TASK INSTRUCTIONS: Take the records below and set them down exactly, so that every line matches the original.
◆ ◆ ◆ ◆ ◆ ◆ ◆
/-- JSR, with PC at its last byte: PC is pushed high byte first, the high target byte is read after the pushes. RTS: PC is the pulled word
plus one, S goes up by two. No flag changes (R302, R303). -/
def Obligations.Subroutines : Prop :=
  (Encoded ⟨0x20, .absolute, 6, fun w => .jsr w⟩ .JSR .stackControl false ∧
    Encoded ⟨0x60, .implied, 6, fun _ => .rts⟩ .RTS .stackControl false) ∧
  (∀ (w : Word) (s : State), ∃ t, exec (.jsr w) s = .next t ∧
    t.regs = { s.regs with s := s.regs.s - 2, pc := pair t.latch.dl (lo w) } ∧
    (s.Plain s.regs.pc → t.latch.dl = t.peek s.regs.pc) ∧
    t.mem = ((s.stored (0x0100 ||| zext s.regs.s) (hi s.regs.pc)).stored (0x0100 ||| zext (s.regs.s - 1)) (lo s.regs.pc)).mem ∧
    (∀ a, s.Apart a (0x0100 ||| zext s.regs.s) → s.Apart a (0x0100 ||| zext (s.regs.s - 1)) → t.peek a = s.peek a) ∧
    KeepsRest s t ∧
    (s.NoWaits → AddsCycles s t [.read (0x0100 ||| zext s.regs.s), .write (0x0100 ||| zext s.regs.s) (hi s.regs.pc),
      .write (0x0100 ||| zext (s.regs.s - 1)) (lo s.regs.pc), .read s.regs.pc])) ∧
  (∀ s : State, ∃ t, exec .rts s = .next t ∧
    t.regs = { s.regs with s := s.regs.s + 2, pc := pair t.latch.adh t.latch.adl + 1 } ∧
    (s.Plain (0x0100 ||| zext (s.regs.s + 1)) → t.latch.adl = s.peek (0x0100 ||| zext (s.regs.s + 1))) ∧
    (s.Plain (0x0100 ||| zext (s.regs.s + 2)) → t.latch.adh = s.peek (0x0100 ||| zext (s.regs.s + 2))) ∧
    SameMemory s t ∧ KeepsRest s t ∧
    (s.NoWaits → AddsCycles s t [.read s.regs.pc, .read (0x0100 ||| zext s.regs.s), .read (0x0100 ||| zext (s.regs.s + 1)),
      .read (0x0100 ||| zext (s.regs.s + 2)), .read (pair t.latch.adh t.latch.adl)]))

/-- RTI: the status byte (bits 5 and 4 ignored), then PC low, then PC high are pulled; PC is the pulled word; the interrupt controller is
untouched but for its sampling (R304, R416). -/
def Obligations.InterruptReturn : Prop :=
  Encoded ⟨0x40, .implied, 6, fun _ => .rti⟩ .RTI .stackControl false ∧
  ∀ s : State, ∃ t p, exec .rti s = .next t ∧
    t.regs = { s.regs with s := s.regs.s + 3, pc := pair t.latch.adh t.latch.adl, p := unpackP p } ∧
    (s.Plain (0x0100 ||| zext (s.regs.s + 1)) → p = s.peek (0x0100 ||| zext (s.regs.s + 1))) ∧
    (s.Plain (0x0100 ||| zext (s.regs.s + 2)) → t.latch.adl = s.peek (0x0100 ||| zext (s.regs.s + 2))) ∧
    (s.Plain (0x0100 ||| zext (s.regs.s + 3)) → t.latch.adh = s.peek (0x0100 ||| zext (s.regs.s + 3))) ∧
    SameMemory s t ∧ KeepsRest s t ∧
    (s.NoWaits → AddsCycles s t [.read s.regs.pc, .read (0x0100 ||| zext s.regs.s), .read (0x0100 ||| zext (s.regs.s + 1)),
      .read (0x0100 ||| zext (s.regs.s + 2)), .read (0x0100 ||| zext (s.regs.s + 3))])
◆ ◆ ◆ ◆ ◆ ◆ ◆
ANSWER TO THE PROBLEM:
/-- JSR, with PC at its last byte: PC is pushed high byte first, the high target byte is read after the pushes. RTS: PC is the pulled word
plus one, S goes up by two. No flag changes (R302, R303). -/
def Obligations.Subroutines : Prop :=
  (Encoded ⟨0x20, .absolute, 6, fun w => .jsr w⟩ .JSR .stackControl false ∧
    Encoded ⟨0x60, .implied, 6, fun _ => .rts⟩ .RTS .stackControl false) ∧
  (∀ (w : Word) (s : State), ∃ t, exec (.jsr w) s = .next t ∧
    t.regs = { s.regs with s := s.regs.s - 2, pc := pair t.latch.dl (lo w) } ∧
    (s.Plain s.regs.pc → t.latch.dl = t.peek s.regs.pc) ∧
    t.mem = ((s.stored (0x0100 ||| zext s.regs.s) (hi s.regs.pc)).stored (0x0100 ||| zext (s.regs.s - 1)) (lo s.regs.pc)).mem ∧
    (∀ a, s.Apart a (0x0100 ||| zext s.regs.s) → s.Apart a (0x0100 ||| zext (s.regs.s - 1)) → t.peek a = s.peek a) ∧
    KeepsRest s t ∧
    (s.NoWaits → AddsCycles s t [.read (0x0100 ||| zext s.regs.s), .write (0x0100 ||| zext s.regs.s) (hi s.regs.pc),
      .write (0x0100 ||| zext (s.regs.s - 1)) (lo s.regs.pc), .read s.regs.pc])) ∧
  (∀ s : State, ∃ t, exec .rts s = .next t ∧
    t.regs = { s.regs with s := s.regs.s + 2, pc := pair t.latch.adh t.latch.adl + 1 } ∧
    (s.Plain (0x0100 ||| zext (s.regs.s + 1)) → t.latch.adl = s.peek (0x0100 ||| zext (s.regs.s + 1))) ∧
    (s.Plain (0x0100 ||| zext (s.regs.s + 2)) → t.latch.adh = s.peek (0x0100 ||| zext (s.regs.s + 2))) ∧
    SameMemory s t ∧ KeepsRest s t ∧
    (s.NoWaits → AddsCycles s t [.read s.regs.pc, .read (0x0100 ||| zext s.regs.s), .read (0x0100 ||| zext (s.regs.s + 1)),
      .read (0x0100 ||| zext (s.regs.s + 2)), .read (pair t.latch.adh t.latch.adl)]))

/-- RTI: the status byte (bits 5 and 4 ignored), then PC low, then PC high are pulled; PC is the pulled word; the interrupt controller is
untouched but for its sampling (R304, R416). -/
def Obligations.InterruptReturn : Prop :=
  Encoded ⟨0x40, .implied, 6, fun _ => .rti⟩ .RTI .stackControl false ∧
  ∀ s : State, ∃ t p, exec .rti s = .next t ∧
    t.regs = { s.regs with s := s.regs.s + 3, pc := pair t.latch.adh t.latch.adl, p := unpackP p } ∧
    (s.Plain (0x0100 ||| zext (s.regs.s + 1)) → p = s.peek (0x0100 ||| zext (s.regs.s + 1))) ∧
    (s.Plain (0x0100 ||| zext (s.regs.s + 2)) → t.latch.adl = s.peek (0x0100 ||| zext (s.regs.s + 2))) ∧
    (s.Plain (0x0100 ||| zext (s.regs.s + 3)) → t.latch.adh = s.peek (0x0100 ||| zext (s.regs.s + 3))) ∧
    SameMemory s t ∧ KeepsRest s t ∧
    (s.NoWaits → AddsCycles s t [.read s.regs.pc, .read (0x0100 ||| zext s.regs.s), .read (0x0100 ||| zext (s.regs.s + 1)),
      .read (0x0100 ||| zext (s.regs.s + 2)), .read (0x0100 ||| zext (s.regs.s + 3))])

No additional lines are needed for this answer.